Once outside I see there has been a muddle with the taxis and it takes some time to sort out which taxi we will take to get all of us home. I have not yet found my sister who is due to return at any minute. Then I realise that I have abandoned the two children and I rush back inside to try to find them. It is getting dark and I have trouble getting back inside the building because a security guard has blocked my way. He lets me in when I tell him that I have still two children, my sister’s small children locked inside. I call out their names from one room to the next. I am hysterical now, beside myself with horrible forebodings of what might happen to those two beloved children.

I find Costa first. He has grown weary with all the fun of selecting clothes and he is slumped in a corner. Bryony is not far away from him. She is distressed but pleased to see me and I pick her up and take Costa by the hand to lead them out of the building. We get to the exit and I can see my sister across a moat waiting for us. She is now hysterical herself because somehow she has heard that her children are missing. I did not want her to know this before they were found but at least she can see them now, and she can see they are okay.
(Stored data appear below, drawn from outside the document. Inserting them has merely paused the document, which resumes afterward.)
/-- The LBA position a spare occupies (R248): in its zone, or after the band's CONV_LBAS. -/
def State.sparePos (s : State) (n : Nat) (e : RemapEnt) : Nat :=
  if e.conv then (match s.sideDesc n with | some d => d.convLbas | none => 0) + e.spare else zoneOf e.lba * 65536 + 65408 + e.spare

/-! ### Zones (R265, R368, R369, R374) -/

def State.zone (s : State) (n z : Nat) : ZoneSt := ((s.led n).zones.lookup z).getD ZoneSt.reset

def ZCond.open (c : ZCond) : Bool := c == .implicit || c == .explicit
def ZCond.active (c : ZCond) : Bool := c == .implicit || c == .explicit || c == .closed

/-- The registers of R388 follow the zones. -/
def State.zoneRefresh (s : State) (n : Nat) : State :=
  let zs := (s.led n).zones
  let cnt := match s.sideDesc n with | some d => d.zoneCnt | none => 0
  let s := s.wrN Reg.zone_OPEN_ZONES n (zs.filter (fun z => z.2.cond.open)).length
  let s := s.wrN Reg.zone_ACTIVE_ZONES n (zs.filter (fun z => z.2.cond.active)).length
  s.wrN Reg.zone_ERASE_OWED n (cnt - (zs.filter (fun z => z.2.map != 1)).length)

def State.setZone (s : State) (n z : Nat) (f : ZoneSt → ZoneSt) : State :=
  let v := f (s.zone n z)
  (s.updLed n (fun l => { l with zones := if v = ZoneSt.reset then assocDel l.zones z else assocSet l.zones z v })).zoneRefresh n

/-- A map change that is to become durable (R374). -/
def State.zoneMap (s : State) (n z m : Nat) : State := (s.setZone n z (fun x => { x with map := m })).stage n 3

/-- An erase of zone z is queued or waits (R375). -/
def State.eraseQueued (s : State) (n z : Nat) : Bool :=
  (s.act n).mq.any (fun e => e.work == .erase && zoneOf e.lba == z) || s.host.waiting.any (fun e => e.1 == n && e.2.work == .erase && zoneOf e.2.lba == z)

/-- Data sectors an erase of zone z covers: through the track after its last written one, within the zone (R375). -/
def State.eraseCount (s : State) (n z : Nat) : Nat :=
  match (s.sideDesc n).bind (fun d => (d.zonePos z).map (fun p => (d, p))) with
  | some (d, p) =>
    let last := (walk d p.2.1 ((s.zone n z).used - 1) p.2.2).1
    let stop := min (p.2.1 + p.2.2) (last + 2)
    min 65536 (dataCount d.zones p.2.1 stop)
  | none => 65536

/-- Queue the erase a zone owes at a class; a queued one is raised to it (R375). -/
def State.eraseZone (s : State) (n z prio : Nat) : State :=
  if (s.zone n z).map ≠ 1 then s
  else if s.eraseQueued n z then
    let up (e : MqEntry) : MqEntry := if e.work = .erase ∧ zoneOf e.lba = z ∧ prio < e.prio then { e with prio := prio } else e
    ((s.updAct n (fun a => { a with mq := a.mq.map up })).updHost (fun h => { h with
      waiting := h.waiting.map (fun e => if e.1 = n then (n, up e.2) else e) })).mqRefresh n
  else s.mqWait n { bgEntry 2 false (z * 65536) (s.eraseCount n z) 0 .erase with prio := prio }

/-- Queue the next owed erase as PRIO 4 work where none is queued. -/
def State.eraseNext (s : State) (n : Nat) : State :=
  if (s.act n).mq.any (fun e => e.work == .erase) || s.host.waiting.any (fun e => e.1 == n && e.2.work == .erase) then s
  else
    match s.sideDesc n with
    | some d =>
      match (List.range d.zoneCnt).find? (fun z => (s.zone n z).map == 1) with
      | some z => s.eraseZone n z 4
      | none => s
    | none => s

/-- LBA position of data sector 0 in a segment's parity entries: past every LBA, so that they overlap no command's. The segment is numbered by
head, track and place (R208). DEDUCED: log 131. -/
def segKey (k t seg : Nat) : Nat := k * 2 ^ 40 + t * 2 ^ 12 + seg
def parityBase (key : Nat) : Nat := 2 ^ 60 + 64 * key

/-- The open segment of a zone whose accumulators are lost: head, track, segment and its data sectors already written (R268). -/
def State.accNeed (s : State) (n z : Nat) : Option (Nat × Nat × Nat × Nat) :=
  let m := (s.zone n z).mwp
  if m = 0 ∨ 65536 ≤ m ∨ ((s.act n).accs.lookup z).isSome then none
  else
    match s.sideDesc n with
    | none => none
    | some d =>
      match d.zonePos z with
      | none => none
      | some p =>
        let q := walk d p.2.1 m p.2.2
        if q.2 % 50 = 0 then none else some (p.1, q.1, q.2 / 50, q.2 % 50)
We try to cross the moat and must do so by walking through a deep gully that forms a damned section in the middle. We have to wait for passing traffic. Costa gets through okay but Bryony trips and hits her head. Her mother, my sister, stands in the distance and watches her fall. There is nothing she can do. She has to settle for me taking Bryony into my arms to comfort her; both she and Bryony must settle for that. I wake up before mother and daughter are reunited.